Cincuenta y cuatro años después de que las últimas huellas humanas quedaran impresas en el polvo lunar, el silencio del espacio profundo se prepara para recibir a nuevos visitantes. Hoy, 1 de abril de 2026, la misión Artemis II despega con una promesa grabada en su fuselaje: el regreso definitivo del ser humano a nuestro satélite natural.
No es un viaje más. Es el primer vuelo tripulado de un programa que nació en 2017 para sacudir el estancamiento espacial y devolvernos la mirada a las estrellas. Durante diez días, la cápsula Orion trazará un «ocho» perfecto en el firmamento, utilizando la gravedad lunar como una honda invisible para rodear el satélite y volver a casa.
El Cuarteto del Destino: Los rostros de la nueva era
La NASA no solo ha enviado máquinas; ha enviado una síntesis de la capacidad humana. Cuatro perfiles, cuatro historias y un solo objetivo.
- Reid Wiseman (El Comandante): Ingeniero de sistemas y veterano del combate aéreo. Su mente está entrenada para diseccionar el caos y convertirlo en orden. Con 165 días de experiencia en la Estación Espacial Internacional (EEI), Wiseman es el guía técnico y moral de una tripulación que operará en el límite de lo conocido.
- Victor Glover (El Piloto): El hombre que de niño miraba los lanzamientos por televisión hoy tiene las manos en los controles. Tras hacer historia en 2020 con SpaceX, Glover aporta una precisión quirúrgica al pilotaje de la Orion. Su presencia es, además, un poderoso mensaje de inspiración: el espacio ya no tiene barreras de origen.
- Christina Koch (La Pionera): Poseedora del récord del vuelo espacial más largo para una mujer (328 días), Koch es una fuerza de la naturaleza. Ingeniera eléctrica y física, ha sobrevivido a la Antártida y ha liderado caminatas espaciales históricas. Hoy, se convierte en la primera mujer en quebrar la órbita terrestre para asomarse a la cara oculta de la Luna.
- Jeremy Hansen (El Especialista): Representando a la Agencia Espacial Canadiense, este piloto de combate de Ontario trae la tenacidad del entrenamiento en cuevas y entornos submarinos. Su misión es vital: asegurar que cada sistema de la nave responda al entorno hostil del espacio profundo.

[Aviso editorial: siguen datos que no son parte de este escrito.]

-- ==== Sys2Proof/Tests/Slice0.lean ====
section
/-!
SUPPORT. The model's own tests: well-formedness, words written out from spec 30_encoding.md, vectors of 95_test_vectors.md,
and one witness per statement that has hypotheses.
-/

namespace Sys2Proof.Tests

open Sys2Proof.Machine

/-! ### Well-formedness: an ill-formed term for each check -/

/-- 00_scope.md R6: MAX_BUCKETS is at least 1. -/
theorem test_params_no_buckets :
    (Params.mk 0 8 10 6 .oneAtATime).wellFormed = false ∧ (Params.mk 1 8 10 6 .oneAtATime).wellFormed = true := by
  decide

/-- 00_scope.md R6: MAX_FLOWS is at least 1. -/
theorem test_params_no_flows :
    (Params.mk 4096 0 10 6 .oneAtATime).wellFormed = false ∧ (Params.mk 4096 1 10 6 .oneAtATime).wellFormed = true := by
  decide

/-- 20_memory.md R71: widths 1, 2 and 8 and misaligned offsets are outside the interface. -/
theorem test_access_widths :
    accessInInterface 1 0x010 = false ∧ accessInInterface 2 0x010 = false ∧ accessInInterface 8 0x010 = false ∧
      accessInInterface 4 0x011 = false ∧ accessInInterface 4 0x012 = false ∧ accessInInterface 4 0x010 = true := by
  decide

/-! ### Decoding: words written out bit by bit, RSV L3 RST FIN ACK SYN OP (30_encoding.md R91, R93) -/

/-- 0x00000001 and 0x000003F1 (R99): CREATE ignores FLAGS and L3. -/
theorem test_decode_create :
    decode 0b0000000000000000000000_00_0000_0001#32 = .command .create ∧
      decode 0b0000000000000000000000_11_1111_0001#32 = .command .create := by
  decide

/-- 0x00000002 (R99). -/
theorem test_decode_destroy :
    decode 0b0000000000000000000000_00_0000_0010#32 = .command .destroy ∧
      decode 0b0000000000000000000000_10_0101_0010#32 = .command .destroy := by
  decide

/-- 0x00000103 and 0x000000F3 (R99, 95_test_vectors.md L2.1). -/
theorem test_decode_lookup :
    decode 0b0000000000000000000000_01_0000_0011#32 = .command (.lookup .ipv6) ∧
      decode 0b0000000000000000000000_00_1111_0011#32 = .command (.lookup .ipv4) ∧
      decode 0b0000000000000000000000_11_0000_0011#32 = .command (.lookup .other3) := by
  decide

/-- 0x00000134 and 0x000000D4 (L2.1): SYN|ACK over IPv6; SYN|FIN|RST. -/
theorem test_decode_createFlow :
    decode 0b0000000000000000000000_01_0011_0100#32 = .command (.createFlow .ipv6 ⟨true, true, false, false⟩) ∧
      decode 0b0000000000000000000000_00_1101_0100#32 = .command (.createFlow .ipv4 ⟨true, false, true, true⟩) := by
  decide

/-- 0x00000325 (L2.1) and 0x00000045 (R99): L3 ignored; FIN is bit 6. -/
theorem test_decode_updateFlow :
    decode 0b0000000000000000000000_11_0010_0101#32 = .command (.updateFlow ⟨false, true, false, false⟩) ∧
      decode 0b0000000000000000000000_00_0100_0101#32 = .command (.updateFlow ⟨false, false, true, false⟩) := by
  decide

/-- OP 0, 6 and 15, and RSV bits 10 and 31 (L2.1). -/
theorem test_decode_illegal :
    decode 0x00000000#32 = .illegal .unassignedOp ∧ decode 0x00000006#32 = .illegal .unassignedOp ∧
      decode 0x0000000F#32 = .illegal .unassignedOp ∧ decode 0x00000401#32 = .illegal .reservedBits ∧
      decode 0x80000003#32 = .illegal .reservedBits ∧ decodeBytes [1, 0, 0] = (.illegal .truncated, [1, 0, 0]) := by
  decide

/-- The assembled words of R99. -/
theorem test_encode :
    encode .create = 0x00000001 ∧ encode .destroy = 0x00000002 ∧ encode (.lookup .other2) = 0x00000203 ∧
      encode (.createFlow .ipv6 ⟨true, false, false, false⟩) = 0x00000114 ∧
      encode (.updateFlow ⟨false, true, true, false⟩) = 0x00000065 := by
  decide

/-- The table's words, lane by lane. -/
theorem test_decodeTableWord :
    decodeTableWord 32 0x00000001 = some .create ∧ decodeTableWord 32 0x00000000 = none ∧
      decodeTableWord 8 0x02 = some .destroy := by
  decide

/-! ### The units -/

/-- MAX_BUCKETS = 4096, MAX_FLOWS = 8 and the default FINAL_MIX (95_test_vectors.md L2.5). -/
def params8 : Params := ⟨4096, 8, 10, 6, .oneAtATime⟩

/-- 41_hasher.md R153, R155. -/
theorem test_mix_and_final :
    mix params8 0 0x01 = 0x00000411 ∧ mix params8 0 0x80 = 0x00020882 ∧ mix params8 0 0xFF = 0x0003F30C ∧
      finalMixDefault 1 = 0x00048009 ∧ finalMixDefault 0xFFFFFFFF = 0xFFE40008 := by
  decide

/-- 95_test_vectors.md L2.2: both sides of row H1. -/
theorem test_side_hash :
    sideHash params8 0x0A000001 1234 = 0xF992B954 ∧ sideHash params8 0x0A000002 80 = 0x3BAAD02B := by
  decide

/-- 95_test_vectors.md L2.2, rows H1, H7 and H11. -/
theorem test_bucket :
    bucketOf params8 ⟨.ipv4, .v4 0x0A000001, .v4 0x0A000002, 1234, 80⟩ 1024 = 77 ∧
      bucketOf params8 ⟨.ipv4, .v4 0x0A000001, .v4 0x0A000002, 80, 1234⟩ 1024 = 897 ∧
      bucketOf params8 ⟨.ipv6, .v6 0 0 0 0x20010DB9, .v6 0x20010DB8 0 0 2, 5000, 22⟩ 7 = 1 := by
  decide

/-- 95_test_vectors.md L2.4, rows T2, T4, T6, T7 and T12. -/
theorem test_transitions :
    nextState .syn ⟨true, false, false, false⟩ = some .established ∧
      nextState .syn ⟨true, true, true, true⟩ = some .synAck ∧
      nextState .syn ⟨false, false, true, true⟩ = some .fin ∧
      nextState .synAck ⟨true, true, false, false⟩ = some .established ∧
      nextState .fin ⟨false, false, true, true⟩ = some .rst ∧ nextState .close ⟨false, true, false, false⟩ = none := by
  decide

/-! ### Small states -/

/-- The packet 10.0.0.1:1234 -> 10.0.0.2:80, ts 1, len 60 (95_test_vectors.md P1), with NBUCKETS_IN = 1024. -/
def packetA : Operands :=
  { Operands.reset with
    srcAddr0 := networkWord 10 0 0 1, dstAddr0 := networkWord 10 0 0 2, ports := 0x005004D2, tsLo := 1, wireLen := 60
    nbucketsIn := 1024 }

/-- The reply 10.0.0.2:80 -> 10.0.0.1:1234, ts 2, len 60 (P1). -/
def packetB : Operands :=
  { packetA with
    srcAddr0 := networkWord 10 0 0 2, dstAddr0 := networkWord 10 0 0 1, ports := 0x04D20050, tsLo := 2 }

/-- The flow of packet A in slot 0 (vector CF1). -/
def flowA : FlowRecord :=
  { l3 := .ipv4, src := .v4 0x0A000001, dst := .v4 0x0A000002, sport := 1234, dport := 80, state := .syn
    firstSeen := 1, lastSeen := 1, byteCount := 60, packetCount := 1, bucket := 77 }

/-- After reset, with the parameters above. -/
def dead : State := State.resetWith params8

/-- Index(1024) with no flow. -/
def live : State := { dead with alive := true, bucketCount := 1024, result := .ok }

/-- Index(1024) with flow A. -/
def one : State := { live with flowCount := 1, flows := [(0, flowA)], chains := [(77, [0])] }

/-- The same, faulted. -/
def faulted : State := { one with fault := .invalidHandle, result := .fault }

/-- Index(1024) at capacity: MAX_FLOWS = 1. -/
def full : State := { one with params := ⟨4096, 1, 10, 6, .oneAtATime⟩ }

/-- A state no run reaches: flow A in CLOSE. -/
def closed : State := { one with flows := [(0, { flowA with state := .close })] }

def syn : Flags := ⟨true, false, false, false⟩
def ack : Flags := ⟨false, true, false, false⟩
def synAck : Flags := ⟨true, true, false, false⟩

/-- A command in flight on a packet. -/
def running (s : State) (i : Instr) (o : Operands) : State := s.latch ⟨encode i, o⟩

/-- STATUS, RESULT_HANDLE and RESULT_BUCKET after the completion step. -/
def observed (o : Host.Outcome State Fault Refusal) : Option (Word × Word × Word) :=
  match o with
  | .next t => some (t.readWord 0x004, t.readWord 0x008, t.readWord 0x00C)
  | .fault _ => none
  | .refused _ => none

/-- The words of slot 0 that change: META, LAST_SEEN_LO, BYTE_COUNT_LO, PACKET_COUNT_LO. -/
def slotZero (o : Host.Outcome State Fault Refusal) : Option (Word × Word × Word × Word) :=
  match o with
  | .next t => some (t.readWord 0x1000, t.readWord 0x1030, t.readWord 0x1038, t.readWord 0x1040)
  | .fault _ => none
  | .refused _ => none

/-! ### One step per instruction (95_test_vectors.md L2.5) -/

/-- CR1 and CR4's boundary n = MAX_BUCKETS. -/
theorem test_create :
    observed (step (running dead .create packetA)) = some (0x00000014, 0xFFFFFFFF, 0) ∧
      observed (step (running dead .create { packetA with nbucketsIn := 4096 })) =
        some (0x00000014, 0xFFFFFFFF, 0) := by
  decide
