-- ==== Sys2Proof/Config.lean ====
section
/-!
DEFINITION. What an implementation fixes and the values the manual leaves open. An opaque constant has no body: nothing
can be proved about its value.
-/

namespace Sys2Proof.Config

/-- A free value: the k-th value that the manual leaves open in a run (log 2). -/
opaque freeValue : Nat → Nat

/-- Bytes of Inkwell left for queues after the fixed reservations (08 R209), whose sum the manual does not give (log 9). -/
opaque inkwellRoom : Nat

/-- Bytes of Inkwell reserved for the jitter buffers of circuit emulation (11 R303), a number the manual does not give
(log 9). -/
opaque jitterRoom : Nat

/-- T_RESP of a line mode (true HS, false TW10) in ns: the standard's nominal response time (03 R82, 05 R121), a number
the manual does not give (log 10). -/
opaque respNs : Bool → Nat

/-- The unit of a DBRu report in bytes, and the largest value of its field, in a line mode: the standard's (05 R134, log 10). -/
opaque dbruUnit : Bool → Nat
opaque dbruMax : Bool → Nat

/-- The integrity check of an upstream PLOAM message under a key, empty for the default key: the standard's function of its 40 bytes (03
Table 3.8, 04 R117, log 316). -/
opaque ploamMic : List (BitVec 8) → List (BitVec 8) → Nat

/-- The report of a key that Key_Control asked for, encrypted under the key encryption key: the standard's function of both (13 R333,
log 1307). -/
opaque keyReport : List (BitVec 8) → List (BitVec 8) → List (BitVec 8)

/-- Frames over which the B2 error ratio of MS-DEG is taken for an SD_EXP: the standard's window (11 Table 11.3, log 1106). -/
opaque degWindow : Nat → Nat

/-- PULL_LEAD_NS that the part offers as a worker (10 R257), a number the manual does not give (log 10). -/
opaque pullLeadNs : BitVec 16

/-- Δ, the downstream correction of the standard of a line mode (true HS), from EqD and the response time in ns (12 R310,
log 10), in units of 2⁻¹⁶ ns. -/
opaque todDelta : Bool → Nat → Nat → Int

/-- The bytes of the KIND 0 mirror frame that carries a command or data (15 R361, Table 15.3 CONFIG): the manual gives the frame
no layout (log 45). -/
opaque mirrorFrame : MirrorData → Bytes

/-- The KIND 1 mirror frame that carries bytes of a memory group from an address on (15 R365): the manual gives it no layout (log 44). -/
opaque bulkFrame : Nat → Nat → List (BitVec 8) → List (BitVec 8)

/-- The KIND 3 mirror frame that carries a key of 16 or, true, 32 bytes to a slot (15 R361): the manual gives it no layout (log 45). -/
opaque keyFrame : Nat → Bool → List (BitVec 8) → List (BitVec 8)

/-- The fuses that manufacture leaves: programmed copies (0–3) of a life-cycle row, the authentication key, whether it is
fused, the serial number, VSSN_BASE and the silicon step (17 R385, 02 R54, 03 Table 3.8; log 5). -/
opaque fuseCopies : Nat → Nat
opaque authKey : Nat
opaque authKeyFused : Bool
opaque serial : BitVec 64
opaque vssnBase : BitVec 32
opaque siliconStep : BitVec 8

/-- The public key that ROM holds, its x and its y (19 R423): the manual does not give it (log 1909). -/
opaque romKey : Nat × Nat

/-- The signature that ROM holds for a block and a level, 1 field or 2 full (17 R387 below Table 17.2; log 61). -/
opaque bistSignature : Nat → Nat → BitVec 32

end Sys2Proof.Config
end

Una danza de 10 días a 10.000 kilómetros
Artemis II no tocará el suelo lunar, pero su coreografía es vital. La nave realizará una trayectoria de «retorno libre», acercándose a unos 10.000 kilómetros de la superficie lunar. En ese punto, los astronautas verán la Luna más cerca que cualquier humano desde el Apolo 17 en 1972.
¿Qué buscan en la oscuridad?
- Validación extrema: Probar los sistemas de soporte vital de la Orion en el espacio profundo.
- Resiliencia humana: Estudiar cómo reacciona el cuerpo y la mente lejos de la protección del campo magnético terrestre.
- El salto final: Recopilar los datos críticos que permitirán que, en 2027, la misión Artemis III finalmente ponga una bota humana sobre el regolito lunar.
El significado de hoy
Este 1 de abril no es solo una fecha en el calendario de la ingeniería; es un cambio de paradigma. Artemis II es el puente entre el recuerdo nostálgico de los años 60 y un futuro donde la Luna será, por fin, una estación de paso hacia Marte.
La humanidad vuelve a la Luna, pero esta vez, lo hace para quedarse.
Dato Histórico: La trayectoria en «8» permite que, ante cualquier fallo de motor, la gravedad lunar devuelva la nave a la Tierra de forma automática. Un diseño de seguridad heredado de las lecciones más valiosas de la era Apolo.